事務所ニュースしらかば

しらかば 第80号

≪あいさつ≫中野さなえさんへのご支援ありがとうございました
≪コラム(握手)≫
≪「中国人強制連行・強制労働」訪中調査に参加して≫
≪最近よく聞く「民事再生法」って何≫
≪国会報告≫党利党略の参議院選挙制度改悪

 

≪あいさつ≫ 中野さなえさんへのご支援ありがとうございました

  10月15日に行われた長野県知事選挙では、残念ながら中野さなえさんは当選できませんでしたが、吉村県政の継続を目指した池田典隆前副知事が破れ、田中康夫新知事が誕生しました。
 「県政を変えたい」という人が県民の九割を超えているもとで行われた今回の選挙は、40年間にわたって続いた大型開発優先、利益誘導の県政に厳しい審判を下したことで、長野県民の良識が示された選挙だったと思います。
 中野さなえさんは選挙中、「税金の使い方を変えて、無駄で危険な大型公共事業の中止、介護保険の充実、三〇人学級の実現」などを訴え、広く県民の共感を得ることができました。

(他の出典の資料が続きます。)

-- ==== Sys2Proof/Laws/Step.lean ====
section
/-! SUPPORT. What one step can do, by the event it meets, and the address map read backwards. -/

namespace Sys2Proof.Machine

open Sys2Proof

/-- The step, by its event (20_memory.md R65, R66, R270; 30_encoding.md R103). -/
theorem step_of_read {s : State} {a : PortAddr} (h : s.nextEvent = .read a) :
    step s = .next { s.consume with reply := some (s.consume.hostRead a) } := by
  simp [step, h, runEvent]

theorem step_of_write {s : State} {a : PortAddr} {v : Word} (h : s.nextEvent = .write a v)
    (hr : s.resetAsserted = false) : step s = hostWrite a v s.consume := by
  simp [step, h, runEvent, hr]

theorem step_of_write_in_reset {s : State} {a : PortAddr} {v : Word} (h : s.nextEvent = .write a v) (hr : s.resetAsserted = true) : step s = .next s.consume := by
  simp [step, h, runEvent, hr]

theorem step_of_blockStep {s : State} (h : s.nextEvent = .blockStep) :
    step s = .next s.consume.complete := by simp [step, h, runEvent]

theorem step_of_assertReset {s : State} (h : s.nextEvent = .assertReset) :
    step s = .next s.consume.assertReset := by simp [step, h, runEvent]

theorem step_of_releaseReset {s : State} (h : s.nextEvent = .releaseReset) :
    step s = .next s.consume.releaseReset := by simp [step, h, runEvent]

/-- The bits of a field-window address as numbers (20_memory.md R62). -/
theorem fieldWindow_eq (a : PortAddr) : fieldWindow a =
    if h : a.toNat % 8 < 6 then .fieldWord ⟨a.toNat / 8 % 16, by omega⟩ ⟨a.toNat % 8, h⟩ else .reserved := by
  have h0 : (a.extractLsb' 0 3).toNat = a.toNat % 8 := by simp
  have h1 : (a.extractLsb' 3 4).toNat = a.toNat / 8 % 16 := by simp [Nat.shiftRight_eq_div_pow]
  have h2 : (a.extractLsb' 3 4).toFin = (⟨a.toNat / 8 % 16, by omega⟩ : Fin 16) := Fin.ext h1
  unfold fieldWindow
  split
  · rename_i h
    have h' : a.toNat % 8 < 6 := by omega
    simp only [h', dite_true, h2]
    congr 1
  · rename_i h
    have h' : ¬ a.toNat % 8 < 6 := by omega
    simp only [h', dite_false]

/-- The bits of an extended-window address as numbers (R63). -/
theorem extWindow_eq (a : PortAddr) : extWindow a =
    if h : a.toNat % 16 < 12 then .extWord ⟨a.toNat / 16 % 4, by omega⟩ ⟨a.toNat % 16, h⟩ else .reserved := by
  have h0 : (a.extractLsb' 0 4).toNat = a.toNat % 16 := by simp
  have h1 : (a.extractLsb' 4 2).toNat = a.toNat / 16 % 4 := by simp [Nat.shiftRight_eq_div_pow]
  have h2 : (a.extractLsb' 4 2).toFin = (⟨a.toNat / 16 % 4, by omega⟩ : Fin 4) := Fin.ext h1
  unfold extWindow
  split
  · rename_i h
    have h' : a.toNat % 16 < 12 := by omega
    simp only [h', dite_true, h2]
    congr 1
  · rename_i h
    have h' : ¬ a.toNat % 16 < 12 := by omega
    simp only [h', dite_false]

/-- The address map over numbers (R61). -/
theorem portTarget_eq (a : PortAddr) : portTarget a =
    if a.toNat = 0 then .cmd else if a.toNat = 1 then .arg else if a.toNat = 2 then .status
    else if a.toNat = 3 then .errInfo
    else if 0x100 ≤ a.toNat ∧ a.toNat ≤ 0x17F then fieldWindow a
    else if 0x200 ≤ a.toNat ∧ a.toNat ≤ 0x23F then extWindow a else .reserved := by
  have e0 : a = (0x000 : PortAddr) ↔ a.toNat = 0 := by constructor <;> intro h <;> bv_omega
  have e1 : a = (0x001 : PortAddr) ↔ a.toNat = 1 := by constructor <;> intro h <;> bv_omega
  have e2 : a = (0x002 : PortAddr) ↔ a.toNat = 2 := by constructor <;> intro h <;> bv_omega
  have e3 : a = (0x003 : PortAddr) ↔ a.toNat = 3 := by constructor <;> intro h <;> bv_omega
  simp only [portTarget, e0, e1, e2, e3]

/-- The field window's words (R62). -/
theorem portTarget_fieldWord {a : PortAddr} {r : FReg} {i : Fin 6} :
    portTarget a = .fieldWord r i ↔ IsFieldWordAddr a r i := by
  rw [portTarget_eq, fieldWindow_eq, extWindow_eq]
  have hr := r.isLt
  have hi := i.isLt
  constructor
  · intro h
    split_ifs at h
    cases h
    simp only [IsFieldWordAddr]
    omega
  · intro h
    rw [if_neg (by omega), if_neg (by omega), if_neg (by omega), if_neg (by omega), if_pos (by omega),
      dif_pos (by omega)]
    simp only [PortTarget.fieldWord.injEq, Fin.ext_iff]
    omega

/-- The extended window's words (R63). -/
theorem portTarget_extWord {a : PortAddr} {r : XReg} {i : Fin 12} :
    portTarget a = .extWord r i ↔ IsExtWordAddr a r i := by
  rw [portTarget_eq, fieldWindow_eq, extWindow_eq]
  have hr := r.isLt
  have hi := i.isLt
  constructor
  · intro h
    split_ifs at h
    cases h
    simp only [IsExtWordAddr]
    omega
  · intro h
    rw [if_neg (by omega), if_neg (by omega), if_neg (by omega), if_neg (by omega), if_neg (by omega),
      if_pos (by omega), dif_pos (by omega)]
    simp only [PortTarget.extWord.injEq, Fin.ext_iff]
    omega

theorem portTarget_arg {a : PortAddr} : portTarget a = .arg ↔ a.toNat = 1 := by
  rw [portTarget_eq, fieldWindow_eq, extWindow_eq]
  split_ifs <;> simp <;> omega

theorem portTarget_cmd {a : PortAddr} : portTarget a = .cmd ↔ a.toNat = 0 := by
  rw [portTarget_eq, fieldWindow_eq, extWindow_eq]
  split_ifs <;> simp <;> omega

/-- The reserved addresses (R64). -/
theorem portTarget_reserved {a : PortAddr} : portTarget a = .reserved ↔ ReservedAddr a := by
  rw [portTarget_eq, fieldWindow_eq, extWindow_eq]
  have := a.isLt
  split_ifs <;> simp <;> omega

/-- One more step of a run of any machine (Host.Core.run). -/
theorem run_of_step (M : Host.Core) (k : Nat) (s t : M.State) (h : M.step s = .next t) : M.run (k + 1) s = M.run k t := by
  simp [Host.Core.run, h]

/-- One more step of a run of the block. -/
theorem core_run_of_step (k : Nat) {s t : State} (h : step s = .next t) :
    Host.Core.run Sys2Proof.core (k + 1) s = Host.Core.run Sys2Proof.core k t :=
  run_of_step Sys2Proof.core k s t h

end Sys2Proof.Machine
end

このことは、他の候補へも影響を与え、政策的優位性が示されました。
 田中新知事は、浅川ダム、下諏訪ダムなどの事業について「住民の反対運動などがあり懸案となっている事業はすべていったんゼロに戻す」と表明しています。 白紙から中止に追い込む運動と同時に、県民の要求実現のためにがんばっていきます。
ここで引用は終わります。